The Life of Christ in the Synoptic Gospels

The Synoptic Gospels and John: As mentioned in the Index, the first three Gospels are called “synoptic,” i.e., “seen together,” “a general view,” because combined they present a general and harmonized view of Christ’s life as distinguished from the Gospel of John, who writes for Christians as an eye witness and for a special purpose.

Why four Gospels: The existence of four separate and mainly, if not absolutely independent Gospels is a great blessing to the church: (a) it furnishes Christians with such a weight of contemporaneous testimony as is wanting to the vast majority of events in ancient history – a fourfold cord is not easily broken; (b) Jesus is presented to us from several different points of view, each different, yet each the same, each a separate mirror to take in the side presented to it but all disclosing in lifelike harmony the one grand Person – even a man cannot be understood when seen from one point of view, how much less the Son of God; and (c) it is this fourfold view that presents Jesus as the Savior of all men, of all races, of all tendencies of thought.

Matthew’s is the Gospel for the Jews, the Gospel of the past, the Gospel which sees in Christianity a fulfillment of Judaism, the Gospel of discourses, the didactic Gospel, the Gospel which represents Christ as the Messiah of the Jew.

His emblem is the man: expressing the kingly and human characteristics of Christ. Mark’s is the Gospel for the Romans, the Gospel of the present, the Gospel of incident, the anecdotal Gospel, the Gospel which represents Christ as the Son of God and Lord of the world.

His emblem is the lion: expressing courage, dignity, and energy. Luke’s is the Gospel for the Greeks, the Gospel of the future, the Gospel of progressive Christianity, of the universality and gratuitousness of the Gospel, the historic Gospel, the Gospel of Jesus as the Good Physician and the Savior of Mankind.

His emblem is the ox: expressing power and sacrifice, Christ’s priestly and mediatorial office. John’s is preeminently the Gospel for the church, the Gospel of eternity, the spiritual Gospel, the Gospel of Christ as the Eternal Son, and the Incarnate Word.

His emblem is the eagle: because he soars to heaven above the clouds of human infirmity and reveals to us the mysteries of the Godhead, and the felicities of eternal life, gazing on the light of immutable truth with a keen and steady eye.

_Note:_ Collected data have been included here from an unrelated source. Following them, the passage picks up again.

-- ==== Sys2Proof/Machine/Bind.lean ====
section
/-! DEFINITION. The subscriber's entries and their binding to source addresses (10, R246, R255, R258; 14, R329, R330), and the network tables of
a version. -/

namespace Sys2Proof.Machine

/-- The words of a subscribe entry. -/
def State.subE (s : State) (i : Nat) : List W32 := (tblFind s.net.sub i).getD []
/-- What the subscriber keeps of an entry. -/
def State.subS (s : State) (i : Nat) : SubSt := (tblFind s.net.subSt i).getD ⟨[], false, none, [], none⟩
/-- Replaces what the subscriber keeps. -/
def State.setSub (s : State) (i : Nat) (v : SubSt) : State := { s with net := { s.net with subSt := tblPut s.net.subSt i v } }

/-- Bit `n` of word 0 of an entry: 31 EN, 30 SDT, 29 EPO, 28 TRN, 27 TOACT. -/
def entBit (e : List W32) (n : Nat) : Bool := (e.getD 0 0).getLsbD n

/-- ADDRCFG.MODE 0: the TTDB gives the position. -/
def State.byTtdb (s : State) : Bool := s.get R.CFG.ADDRCFG.MODE = 0

/-- A consist or vehicle position of MODE 1, or its default where out of range. -/
def State.fixPos (s : State) : Nat × Nat := (inRange (s.get R.CFG.ADDRCFG.FIXCST) 1 63 1, inRange (s.get R.CFG.ADDRCFG.FIXVEH) 1 255 1)

/-- The address of a source key: from the train directory, or in MODE 1 of a unit of the own consist (R246, R330; assumption 11). -/
def State.resolve (s : State) (key : W32) : Option W32 :=
  if key = 0 then none
  else if s.byTtdb then tblFind s.net.resolved key.toNat
  else if fieldOf key 26 6 = s.fixPos.1 then
    some (Config.localAddr (s.get R.CFG.ADDRCFG.ESUB) (fieldOf key 10 8 * 32 + fieldOf key 5 5))
  else none

/-- Binds every subscribe entry in use to the addresses of its source keys. R247 does not say what becomes of a telegram that has passed its checks and awaits
acceptance when its entry is bound anew: it is still accepted (DESIGN CHOICE, assumption 29). -/
def State.bindAll (s : State) : State :=
  s.net.sub.foldl (fun t p =>
    if entBit p.2 31 then t.setSub p.1 { t.subS p.1 with addrs := [p.2.getD 2 0, p.2.getD 3 0].filterMap t.resolve } else t) s

/-- Unbinds every entry. -/
def State.unbindAll (s : State) : State :=
  { s with net := { s.net with subSt := s.net.subSt.map fun p => (p.1, { p.2 with addrs := [] }), waiting := [] } }

/-- The network tables of a version. What the publisher keeps goes on by index; a subscribe entry that differs begins anew. Entries are bound at the
next tick (R258). -/
def State.loadTables (s : State) (p : Program) : State :=
  let used (t : Tbl (List W32)) : Nat := (t.filter fun e => fieldOf (e.2.getD 0 0) 31 1 = 1).length
  let same (i : Nat) : Bool := tblFind p.subs i = tblFind s.net.sub i
  let s1 := { s with net := { s.net with
    pub := p.pubs, sub := p.subs, binds := p.binds, rebind := true, subSt := s.net.subSt.filter fun q => same q.1
    waiting := s.net.waiting.filter fun w => same w.idx } }
  (s1.set R.NET.TABN.PUBN (used p.pubs)).set R.NET.TABN.SUBN (used p.subs)

end Sys2Proof.Machine
end

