-- ==== Sys2Proof/Machine/Exchange.lean ====
section
/-! DEFINITION. The on-line exchange of a program version (07, R172 to R186). -/

namespace Sys2Proof.Machine

/-! ## Which classes differ (R175) -/

/-- The units reached from a list of units within `n` calls. -/
def unitsReached (p : Program) : Nat → List Nat → List Nat
  | 0, us => us
  | n + 1, us =>
    let more := us.flatMap fun u => match unitOf p u with
      | some d => callsFrom p d.hi (d.hi - d.lo) d.lo
      | none => []
    let new := (more.filter fun u => !us.contains u).eraseDups
    if new = [] then us else unitsReached p n (us ++ new)

/-- The tasks of a class. -/
def tasksOf (p : Program) (k : Nat) : List TaskDesc := p.tasks.filter fun t => t.cls.val = k

/-- The units of a class with their code. -/
def classCode (p : Program) (k : Nat) : List (UnitDesc × List Byte) :=
  let us := unitsReached p p.units.length ((tasksOf p k).map (·.unit)).eraseDups
  us.filterMap fun u => (unitOf p u).map fun d => (d, memBytes p.code d.lo (d.hi - d.lo))

/-- The class that owns a slot definition. -/
def slotCls (d : SlotDef) : Nat := fieldOf d.w0 23 3
/-- The KIND of a slot definition. -/
def slotKind (d : SlotDef) : Nat := fieldOf d.w0 28 4

/-- The slots of a class. -/
def slotsOf (p : Program) (k : Nat) : List SlotDef := p.slots.filter fun d => slotCls d = k

/-- Whether class `k` differs between two versions: code, descriptors, read or write set, slots (R175). Segments that alone differ count too, as
part of the task descriptors' schedule (DESIGN CHOICE, assumption 33). -/
def classDiffers (a b : Program) (k : Nat) : Bool :=
  decide (classCode a k ≠ classCode b k) || decide (tasksOf a k ≠ tasksOf b k) ||
    decide (a.segs.filter (fun g => (tasksOf a k).any fun t => t.id = g.task) ≠ b.segs.filter (fun g => (tasksOf b k).any fun t => t.id = g.task)) ||
    a.reads.getD k [] != b.reads.getD k [] || a.writes.getD k [] != b.writes.getD k [] || decide (slotsOf a k ≠ slotsOf b k)

/-- The classes in the exchange of `b` for `a`. -/
def exchClasses (a b : Program) : List Nat := (List.range 8).filter fun k => classDiffers a b k

/-! ## Compatibility (Table 7-1) -/

/-- Two windows overlap. -/
def winsMeet (a b : TaskDesc) : Bool := decide (a.winLo < b.winHi) && decide (b.winLo < a.winHi)

/-- The bytes that entering or keeping signal `d` changes: a directory entry and the value of a new signal, the entry of a kept one whose
attributes change, with its value where PLACE or VALOFS does. -/
def sigChange (a : Program) (d : SigDef) : Nat :=
  match sigOf a d.id with
  | none => 16 + (defEnt d).size
  | some e =>
    if e.w0 = d.w0 ∧ e.w1 = d.w1 ∧ e.w2 = d.w2 then 0
    else 16 + if e.w1 = d.w1 ∧ e.place = (defEnt d).place then 0 else e.size

/-- The volume of the exchange's signal and slot changes (R173, R178 to R182): signals new, kept with a change, and deleted, and slots that
differ. The spec does not say in what bytes the changes count (DESIGN CHOICE, assumption 33). -/
def changeBytes (a b : Program) : Nat :=
  b.sigs.foldl (fun n d => n + sigChange a d) 0 + 16 * (a.sigs.filter fun d => (sigOf b d.id).isNone).length +
    32 * ((b.slots.filter fun d => !a.slots.contains d).length + (a.slots.filter fun d => !b.slots.any fun x => x.idx = d.idx).length)

/-- Conditions 3 to 9 of Table 7-1 that version `b` breaks against the running version `a`. For condition 7 every window of a class in the exchange is held
against every present window of any other class, whichever of them switches first: before its own switch each still has its old windows (DESIGN
CHOICE, assumption 23: the table does not name the pairs). -/
def compatSteps (a b : Program) (pUs : Nat) : List (Nat × Bool) :=
  let xs := exchClasses a b
  [(3, (List.range 8).any fun k => perWord a k != perWord b k),
   (4, a.schedId != b.schedId),
   (5, b.sigs.any fun d => match sigOf a d.id with
     | some e => withField (withField e.w0 20 1 0) 21 1 0 != withField (withField d.w0 20 1 0) 21 1 0 || e.href != (defEnt d).href
     | none => false),
   (6, b.slots.any fun d => a.slots.any fun x =>
     x.inst = d.inst && slotCls x = slotCls d && slotKind x = slotKind d && x.idx != d.idx),
   (7, xs.any fun k => (tasksOf b k).any fun t => a.tasks.any fun u => u.cls.val != k && winsMeet t u),
   (8, decide (2097152 * pUs < (changeBytes a b + max a.copyOut b.copyOut) * 1000)),
   (9, !programOk b pUs || a.osrc != b.osrc)]

/-- The version in staging for an exchange: a READY package of KIND 2 (R343). -/
def State.stagedProgram (s : State) : Option Program :=
  if s.updState = 3 ∧ s.stgKind = 2 then s.slotProgram s.idleSlot else none

/-! ## Commands (R174) -/

/-- TASK.XSTAT.STATE. -/
def State.xstate (s : State) : Nat := s.get R.TASK.XSTAT.STATE

/-- An exchange command. -/
def State.xCommand (s : State) (r : Req) (code why : Nat) (act : State → State) : State :=
  s.command r R.TASK.XCMD.CODE R.TASK.XCMDCNT.COUNT R.TASK.XREASON.CODE code why act

/-- EXCHANGE_STAGE. -/
def execExchangeStage (r : Req) (s : State) : Host.Outcome State Fault Refusal :=
  let x := s.xstate
  s.whilePowered (s.xCommand r 1 (firstReason [(2, s.mstate != .run), (3, x != 0 && x != 3 && x != 7),
      (4, s.updState != 3 || s.stgKind != 2), (8, s.lcs != 1 && s.lcs != 2 && s.lcs != 3)]) fun t =>
    let mib := match t.stagedProgram with
      | some p => p.sizeMiB
      | none => 0
    ((((t.set R.TASK.XSTAT.STATE 1).set R.TASK.XSTAT.FCODE 0).set R.TASK.XFILL.TOTAL mib).set R.TASK.XFILL.DONE 0).set R.TASK.XPVER.PVER 0)

/-- Replaces the version in the shadow bank. -/
def State.setShadow (s : State) (p : Option Program) : State := if s.act then { s with bank0 := p } else { s with bank1 := p }

/-- Replaces the version in the active bank. -/
def State.setActive (s : State) (p : Option Program) : State := if s.act then { s with bank1 := p } else { s with bank0 := p }

/-- The numbers that the descriptors, the schedule, the sets, the tables and the parameters of a version consist of. -/
def versionNums (p : Program) : List Nat :=
  [p.pver.toNat, p.schedId.toNat, p.hyper, p.maxSeg] ++ p.per.map BitVec.toNat ++
  (p.units.flatMap fun u => [u.num, u.entry, u.lo, u.hi, b2n u.safe, u.scratch]) ++
  (p.tasks.flatMap fun t => [t.id, t.cls.val, t.eng.val, t.unit, t.sb.toNat, t.ib.toNat, b2n t.net, t.winLo, t.winHi, t.ctx]) ++
  (p.segs.flatMap fun g => [g.frame, g.start, g.eng.val, g.task, g.seg, b2n g.last, g.budget]) ++
  p.reads.flatMap (fun l => l.length :: l) ++ p.writes.flatMap (fun l => l.length :: l) ++
  (p.slots.flatMap fun d => [d.task, d.inputKey.toNat, b2n d.hot, d.addr])

/-- The items that a loader folds for a version (R170): of each signal words 0 to 2 of its entry and its initial value with INIT, of each slot word 0 and
INSTID, each number of the rest, each byte of code with its address. The spec gives the tag only (DESIGN CHOICE, assumption 33). -/
def versionItems (w : Word) (p : Program) : List (BitVec 128) :=
  let rx := xorBytes w
  (p.sigs.flatMap fun d => [itemInput 0x20 d.id (rx (leBytes 4 d.w0.toNat ++ leBytes 4 d.w1.toNat)), itemInput 0x20 d.id (rx (leBytes 4 d.w2.toNat)),
    itemInput 0x20 d.id (rx d.init)]) ++
  (p.slots.map fun d => itemInput 0 d.idx (rx (leBytes 4 d.w0.toNat ++ leBytes 4 d.inst.toNat))) ++
  ((versionNums p).zipIdx.map fun n => itemInput 0 n.2 (rx (leBytes 8 n.1))) ++
  p.code.map fun b => itemInput 0 b.1 [(codeAs w b).2]

/-- Every loader writes what it received of the version for bank `b` into its channel's memory and folds it into the channel's input signature (R170). -/
def State.foldVersion (s : State) (b : Bool) (p : Program) : State :=
  s.eachCh s.follows fun ch c =>
    ((versionItems (s.wrongBits ch) p).foldl (fun c i => c.foldInput s.gong.frame i) c).setRx b (s.wrongBits ch)

/-- EXCHANGE_FILL_DONE: the shadow bank is complete and Table 7-1 is checked. The package checks of R337 passed when the package became READY
(R343); a section that holds no version breaks the first condition. Of several conditions that are broken FCODE shows the lowest code (DESIGN CHOICE,
assumption 23: R173 says "the code shown" of one failed condition). -/
def execExchangeFillDone (s : State) : Host.Outcome State Fault Refusal :=
  s.whilePowered (
    if s.xstate ≠ 1 then s
    else
      match s.prog, s.stagedProgram with
      | some a, some b =>
        let s1 := ((s.setShadow (some b)).foldVersion (!s.act) b).set R.TASK.XFILL.DONE b.sizeMiB
        let s2 := s1.set R.TASK.XPVER.PVER b.pver.toNat
        let c := firstReason (compatSteps a b s.pUs)
        (s2.set R.TASK.XSTAT.STATE (if c = 0 then 2 else 3)).set R.TASK.XSTAT.FCODE (if c = 0 then 1 else c)
      | _, _ => (s.set R.TASK.XSTAT.STATE 3).set R.TASK.XSTAT.FCODE 2)

/-- Conditions of R175 that do not hold. -/
def State.armSteps (s : State) : List (Nat × Bool) :=
  let xs := match s.prog, s.shadow with
    | some a, some b => exchClasses a b
    | _, _ => []
  [(5, (xs.any fun k => s.get (R.TASK.PER.SAFE k) = 1) && s.get R.SPD.STATUS.STILL = 0 && s.lcs != 3),
   (6, s.get R.TASK.EXCH.FORCEOK = 0 && s.forces.any fun f => match s.dirEnt f.id with
     | some e => e.sclass = 4
     | none => false),
   (7, match s.pair.hb with
     | some h => s.pair.hbLive && h.role = .standby && (h.flags.toNat / 8 % 2 = 0 || h.xpver.toNat != s.get R.TASK.XPVER.PVER)
     | none => false)]

/-- EXCHANGE_ARM: checked now, and again at the next tick. -/
def execExchangeArm (r : Req) (s : State) : Host.Outcome State Fault Refusal :=
  s.whilePowered (s.xCommand r 2 (firstReason ([(2, s.mstate != .run), (3, s.xstate != 2)] ++ s.armSteps ++ [(8, !s.leads)])) fun t =>
    { t with xch := { t.xch with arm := true } })

/-- EXCHANGE_CANCEL: the shadow bank is discarded. -/
def execExchangeCancel (r : Req) (s : State) : Host.Outcome State Fault Refusal :=
  let x := s.xstate
  s.whilePowered (s.xCommand r 3 (firstReason [(3, x != 1 && x != 2 && x != 3)]) fun t =>
    let t1 := { (t.setShadow none) with xch := { t.xch with arm := false } }
    (((t1.set R.TASK.XSTAT.STATE 0).set R.TASK.XSTAT.FCODE 0).set R.TASK.XPVER.PVER 0).set R.TASK.EXCH.FORCEOK 0)
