-- ==== Sys2Proof/Machine/Record.lean ====
section
/-! DEFINITION. What a retain record holds (07, R192 to R194; 09, R222): its body by the retain map, and the guard section as it stood at the
tick of its frame. -/

namespace Sys2Proof.Machine

/-- The body by the retain map: signals with RET in ascending ID order, then slots with RET by index. -/
def retMap (c : Chan) : List RetEnt :=
  ((c.dir.filter fun p => p.2.type != 0 && p.2.ret).map fun p => RetEnt.sig p.1 p.2.w3 p.2.val) ++
  ((c.slots.filter fun p => p.2.kind != 0 && p.2.ret).map fun p => RetEnt.slot p.1 { p.2 with adopt := false })

/-- A mask of the inputs below 16 for which `p` holds. -/
def inputMask (p : Nat → Bool) : BitVec 16 := BitVec.ofNat 16 (maskOf ((List.range 16).filter p))

/-- Input `i` is configured as a retained guard. -/
def State.retGuard (s : State) (i : Nat) : Bool := s.get (R.SIO.ICFG.GUARD i) = 1 && s.get (R.SIO.ICFG.RGUARD i) = 1

/-- An exchange was armed and is not DONE (R185). -/
def State.exchMark (s : State) : Bool := decide (4 ≤ s.get R.TASK.XSTAT.STATE) && decide (s.get R.TASK.XSTAT.STATE ≤ 6)

/-- The proof and RGUARD bits are noted at a tick; those of the last four frames are kept (R222). -/
def State.noteGuards (s : State) : State :=
  let g : GuardNote := ⟨s.gong.frame, inputMask fun i => s.bit R.SIO.ISTATE.PROVEN i, inputMask s.retGuard⟩
  { s with ret := { s.ret with notes := (g :: s.ret.notes).take 4 } }

/-- The proof and RGUARD bits as they stood at the tick of frame `f`; of a frame no longer kept, the oldest kept. -/
def State.guardsAt (s : State) (f : Nat) : GuardNote :=
  match s.ret.notes.find? fun g => decide (g.frame ≤ f) with
  | some g => g
  | none => s.ret.notes.getLastD ⟨f, 0, 0⟩

/-- What the record of frame `f` holds, taken at the end of its commit from the release channel; `ns` is the instant of its tick. It takes
its sequence number when it is written. -/
def State.recordOf (s : State) (f ns : Nat) : RetBuf :=
  { seq := 0, frame := f, pver := s.reg R.TASK.PVER.fld.off, cfgver := s.reg R.CFG.CURVER.CFGVER.off, wallNs := ns, xch := s.exchMark
    tlock := s.get R.TIME.STATUS.SYNC = 1, proven := (s.guardsAt f).proven, guards := (s.guardsAt f).guards, body := retMap (s.ch s.leadCh) }

end Sys2Proof.Machine
end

Conclusion: Like Ezekiel’s cherubim (Ezek. 1), the “fourfold visaged four,” the Gospels are four in number; like them, they are the chariot of God who sitteth between the cherubim; like them, they bear him on a winged throne into all lands; like them, they move wherever the Spirit guides them; like them, they are marvelously joined together, intertwined with coincidences and differences, wing interwoven with wing, and wheel interwoven with wheel; like them, they are full of eyes, and sparkle with heavenly light.